0· 19· 1 versions· 1 current· 1 all-time· Updated 2h ago· MIT-0

Install

openclaw skills install dagster-pipeline-analyzer

Dagster Pipeline Analyzer

Analyze Dagster software-defined assets and pipelines for quality, reliability, and operational excellence. Reviews asset dependency graphs, freshness policies, partitioning strategies, IO managers, resources, sensors/schedules, and observability gaps. Acts as a senior data platform engineer auditing your Dagster deployment.

Usage

Basic: Analyze the Dagster project in /path/to/dagster/ Focused: Check asset freshness policies | Analyze partition strategies | Review IO manager configuration | Find assets without observability metadata

How It Works

Step 1: Discover Dagster Definitions

find /path/to/project -name "definitions.py" -o -name "repository.py"
find /path/to/project -name "*.py" -path "*/assets/*"
find /path/to/project -name "*.py" -path "*/sensors/*" -o -path "*/schedules/*"
cat /path/to/project/dagster.yaml /path/to/project/workspace.yaml 2>/dev/null

Parses @asset, @multi_asset, @op, @graph, @job, ConfigurableResource, ConfigurableIOManager, @schedule, @sensor, and partition definitions.

Step 2: Audit Asset Graph Structure

Asset Graph: 34 assets, 5 groups (raw, staging, warehouse, analytics, ml)
Max depth: 7 | External assets: 3 | Source assets: 4

  [source] s3_raw_events -> raw_events -> cleaned_events
    -> event_aggregates -> daily_metrics -> churn_features -> churn_model

  FAIL: "orphan_transform" has no downstream consumers
    Last materialized 49 days ago. Remove or document purpose.

  FAIL: "daily_metrics" depends on 6 upstream assets — fragile bottleneck
    If any upstream fails, materialization blocked.
    RECOMMEND: Add retry logic or partial materialization support

  FAIL: No @asset_check defined for any asset
    RECOMMEND: Add row count, null checks, freshness, schema validation

Step 3: Review Freshness Policies

  Assets WITH freshness policy: 8/34 (24%)

  FAIL: "daily_revenue" — no freshness policy on business-critical metric
    FIX: FreshnessPolicy(maximum_lag_minutes=120)

  FAIL: Freshness SLA cascade violation:
    "event_aggregates" has 60-min freshness
    but upstream "cleaned_events" takes ~20 min to materialize
    Effective budget: 10 min. Actual avg: 25 min.
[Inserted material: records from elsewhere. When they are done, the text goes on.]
@[simp] theorem leaveWaiting_pending : (leaveWaiting h s).pending = s.pending := rfl
@[simp] theorem leaveWaiting_bays : (leaveWaiting h s).bays = s.bays := rfl
@[simp] theorem leaveWaiting_classes : (leaveWaiting h s).classes = s.classes := rfl
@[simp] theorem leaveWaiting_clock : (leaveWaiting h s).clock = s.clock := rfl
@[simp] theorem leaveWaiting_clockSet : (leaveWaiting h s).clockSet = s.clockSet := rfl
@[simp] theorem leaveWaiting_phase : (leaveWaiting h s).phase = s.phase := rfl
@[simp] theorem leaveWaiting_book : (leaveWaiting h s).book = s.book := rfl
@[simp] theorem leaveWaiting_gens : (leaveWaiting h s).gens = s.gens := rfl
@[simp] theorem leaveWaiting_nextOrder : (leaveWaiting h s).nextOrder = s.nextOrder := rfl
@[simp] theorem leaveWaiting_policy : (leaveWaiting h s).policy = s.policy := rfl
@[simp] theorem leaveWaiting_walkups : (leaveWaiting h s).walkups = s.walkups := rfl
@[simp] theorem leaveWaiting_active : (leaveWaiting h s).active = s.active := rfl
@[simp] theorem leaveWaiting_staged : (leaveWaiting h s).staged = s.staged := rfl
@[simp] theorem leaveWaiting_armed : (leaveWaiting h s).armed = s.armed := rfl
@[simp] theorem leaveWaiting_inForce : (leaveWaiting h s).inForce = s.inForce := rfl
@[simp] theorem leaveWaiting_energised : (leaveWaiting h s).energised = s.energised := rfl
@[simp] theorem leaveWaiting_queues : (leaveWaiting h s).queues = s.queues := rfl
@[simp] theorem leaveWaiting_settings : (leaveWaiting h s).settings = s.settings := rfl
@[simp] theorem leaveWaiting_bp : (leaveWaiting h s).bp = s.bp := rfl
@[simp] theorem leaveWaiting_sp : (leaveWaiting h s).sp = s.sp := rfl
@[simp] theorem leaveWaiting_switchDue : (leaveWaiting h s).switchDue = s.switchDue := rfl
@[simp] theorem leaveWaiting_unservedDue : (leaveWaiting h s).unservedDue = s.unservedDue := rfl
@[simp] theorem leaveWaiting_work : (leaveWaiting h s).work = s.work := rfl

end

/-! ### dropWalkup -/

section
variable (t : Nat) (s : State)

@[simp] theorem dropWalkup_pending : (dropWalkup t s).pending = s.pending := rfl
@[simp] theorem dropWalkup_bays : (dropWalkup t s).bays = s.bays := rfl
@[simp] theorem dropWalkup_classes : (dropWalkup t s).classes = s.classes := rfl
@[simp] theorem dropWalkup_clock : (dropWalkup t s).clock = s.clock := rfl
@[simp] theorem dropWalkup_clockSet : (dropWalkup t s).clockSet = s.clockSet := rfl
@[simp] theorem dropWalkup_phase : (dropWalkup t s).phase = s.phase := rfl
@[simp] theorem dropWalkup_book : (dropWalkup t s).book = s.book := rfl
@[simp] theorem dropWalkup_gens : (dropWalkup t s).gens = s.gens := rfl
@[simp] theorem dropWalkup_waiting : (dropWalkup t s).waiting = s.waiting := rfl
@[simp] theorem dropWalkup_nextOrder : (dropWalkup t s).nextOrder = s.nextOrder := rfl
@[simp] theorem dropWalkup_policy : (dropWalkup t s).policy = s.policy := rfl
@[simp] theorem dropWalkup_active : (dropWalkup t s).active = s.active := rfl
@[simp] theorem dropWalkup_staged : (dropWalkup t s).staged = s.staged := rfl
@[simp] theorem dropWalkup_armed : (dropWalkup t s).armed = s.armed := rfl
@[simp] theorem dropWalkup_inForce : (dropWalkup t s).inForce = s.inForce := rfl
@[simp] theorem dropWalkup_energised : (dropWalkup t s).energised = s.energised := rfl
@[simp] theorem dropWalkup_queues : (dropWalkup t s).queues = s.queues := rfl
@[simp] theorem dropWalkup_settings : (dropWalkup t s).settings = s.settings := rfl
@[simp] theorem dropWalkup_bp : (dropWalkup t s).bp = s.bp := rfl
@[simp] theorem dropWalkup_sp : (dropWalkup t s).sp = s.sp := rfl
@[simp] theorem dropWalkup_switchDue : (dropWalkup t s).switchDue = s.switchDue := rfl
@[simp] theorem dropWalkup_unservedDue : (dropWalkup t s).unservedDue = s.unservedDue := rfl
@[simp] theorem dropWalkup_work : (dropWalkup t s).work = s.work := rfl

end

/-! ### setQueue -/

section
variable (br : Nat) (q : List QueueEntry) (s : State)

@[simp] theorem setQueue_pending : (setQueue br q s).pending = s.pending := rfl
@[simp] theorem setQueue_bays : (setQueue br q s).bays = s.bays := rfl
@[simp] theorem setQueue_classes : (setQueue br q s).classes = s.classes := rfl
@[simp] theorem setQueue_clock : (setQueue br q s).clock = s.clock := rfl
@[simp] theorem setQueue_clockSet : (setQueue br q s).clockSet = s.clockSet := rfl
@[simp] theorem setQueue_phase : (setQueue br q s).phase = s.phase := rfl
@[simp] theorem setQueue_book : (setQueue br q s).book = s.book := rfl
@[simp] theorem setQueue_gens : (setQueue br q s).gens = s.gens := rfl
@[simp] theorem setQueue_waiting : (setQueue br q s).waiting = s.waiting := rfl
@[simp] theorem setQueue_nextOrder : (setQueue br q s).nextOrder = s.nextOrder := rfl
@[simp] theorem setQueue_policy : (setQueue br q s).policy = s.policy := rfl
@[simp] theorem setQueue_walkups : (setQueue br q s).walkups = s.walkups := rfl
@[simp] theorem setQueue_active : (setQueue br q s).active = s.active := rfl
@[simp] theorem setQueue_staged : (setQueue br q s).staged = s.staged := rfl
@[simp] theorem setQueue_armed : (setQueue br q s).armed = s.armed := rfl
@[simp] theorem setQueue_inForce : (setQueue br q s).inForce = s.inForce := rfl
@[simp] theorem setQueue_energised : (setQueue br q s).energised = s.energised := rfl
@[simp] theorem setQueue_settings : (setQueue br q s).settings = s.settings := rfl
@[simp] theorem setQueue_bp : (setQueue br q s).bp = s.bp := rfl
@[simp] theorem setQueue_sp : (setQueue br q s).sp = s.sp := rfl
@[simp] theorem setQueue_switchDue : (setQueue br q s).switchDue = s.switchDue := rfl
@[simp] theorem setQueue_unservedDue : (setQueue br q s).unservedDue = s.unservedDue := rfl
@[simp] theorem setQueue_work : (setQueue br q s).work = s.work := rfl

end

/-! ### callRescan -/

section
variable (s : State)

@[simp] theorem callRescan_pending : (callRescan s).pending = s.pending := rfl
@[simp] theorem callRescan_bays : (callRescan s).bays = s.bays := rfl
@[simp] theorem callRescan_classes : (callRescan s).classes = s.classes := rfl
@[simp] theorem callRescan_clock : (callRescan s).clock = s.clock := rfl
@[simp] theorem callRescan_clockSet : (callRescan s).clockSet = s.clockSet := rfl
@[simp] theorem callRescan_phase : (callRescan s).phase = s.phase := rfl
@[simp] theorem callRescan_book : (callRescan s).book = s.book := rfl
@[simp] theorem callRescan_gens : (callRescan s).gens = s.gens := rfl
@[simp] theorem callRescan_waiting : (callRescan s).waiting = s.waiting := rfl
@[simp] theorem callRescan_nextOrder : (callRescan s).nextOrder = s.nextOrder := rfl
@[simp] theorem callRescan_policy : (callRescan s).policy = s.policy := rfl
@[simp] theorem callRescan_walkups : (callRescan s).walkups = s.walkups := rfl
@[simp] theorem callRescan_active : (callRescan s).active = s.active := rfl
@[simp] theorem callRescan_staged : (callRescan s).staged = s.staged := rfl
@[simp] theorem callRescan_armed : (callRescan s).armed = s.armed := rfl
@[simp] theorem callRescan_inForce : (callRescan s).inForce = s.inForce := rfl
@[simp] theorem callRescan_energised : (callRescan s).energised = s.energised := rfl
@[simp] theorem callRescan_queues : (callRescan s).queues = s.queues := rfl
@[simp] theorem callRescan_settings : (callRescan s).settings = s.settings := rfl
@[simp] theorem callRescan_bp : (callRescan s).bp = s.bp := rfl
@[simp] theorem callRescan_sp : (callRescan s).sp = s.sp := rfl
@[simp] theorem callRescan_switchDue : (callRescan s).switchDue = s.switchDue := rfl
@[simp] theorem callRescan_unservedDue : (callRescan s).unservedDue = s.unservedDue := rfl

end

/-! ### callRelease -/

section
variable (b : Nat) (s : State)

@[simp] theorem callRelease_pending : (callRelease b s).pending = s.pending := rfl
@[simp] theorem callRelease_bays : (callRelease b s).bays = s.bays := rfl
@[simp] theorem callRelease_classes : (callRelease b s).classes = s.classes := rfl
@[simp] theorem callRelease_clock : (callRelease b s).clock = s.clock := rfl
@[simp] theorem callRelease_clockSet : (callRelease b s).clockSet = s.clockSet := rfl
@[simp] theorem callRelease_phase : (callRelease b s).phase = s.phase := rfl
@[simp] theorem callRelease_book : (callRelease b s).book = s.book := rfl
@[simp] theorem callRelease_gens : (callRelease b s).gens = s.gens := rfl
@[simp] theorem callRelease_waiting : (callRelease b s).waiting = s.waiting := rfl
@[simp] theorem callRelease_nextOrder : (callRelease b s).nextOrder = s.nextOrder := rfl
@[simp] theorem callRelease_policy : (callRelease b s).policy = s.policy := rfl
@[simp] theorem callRelease_walkups : (callRelease b s).walkups = s.walkups := rfl
@[simp] theorem callRelease_active : (callRelease b s).active = s.active := rfl
@[simp] theorem callRelease_staged : (callRelease b s).staged = s.staged := rfl
@[simp] theorem callRelease_armed : (callRelease b s).armed = s.armed := rfl
@[simp] theorem callRelease_inForce : (callRelease b s).inForce = s.inForce := rfl
@[simp] theorem callRelease_energised : (callRelease b s).energised = s.energised := rfl
@[simp] theorem callRelease_queues : (callRelease b s).queues = s.queues := rfl
@[simp] theorem callRelease_settings : (callRelease b s).settings = s.settings := rfl
@[simp] theorem callRelease_bp : (callRelease b s).bp = s.bp := rfl
@[simp] theorem callRelease_sp : (callRelease b s).sp = s.sp := rfl
@[simp] theorem callRelease_switchDue : (callRelease b s).switchDue = s.switchDue := rfl
@[simp] theorem callRelease_unservedDue : (callRelease b s).unservedDue = s.unservedDue := rfl

end

/-! ### notify -/

section
variable (n : NoticeBody) (s : State)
SLA violated regularly.
    FIX: Relax to 90 min or speed up materialization

  WARN: "user_segments" has 1440-min (24h) freshness
    but downstream "real_time_recommendations" expects fresh data
    FIX: Tighten to maximum_lag_minutes=60

Step 4: Analyze Partitioning

  "raw_events": DailyPartitionsDefinition — PASS, matches data pattern
  "event_aggregates": MonthlyPartitionsDefinition
    WARN: Upstream is daily — verify TimeWindowPartitionMapping
  "ml_features": Unpartitioned, processes 2M+ rows every run (45 min)
    FAIL: Add DailyPartitionsDefinition for incremental processing (~3 min/partition)

  FAIL: No BackfillPolicy on any partitioned asset
    Risk: Accidental backfill of 486 partitions = 486 concurrent runs
    FIX: BackfillPolicy(max_partitions_per_run=10)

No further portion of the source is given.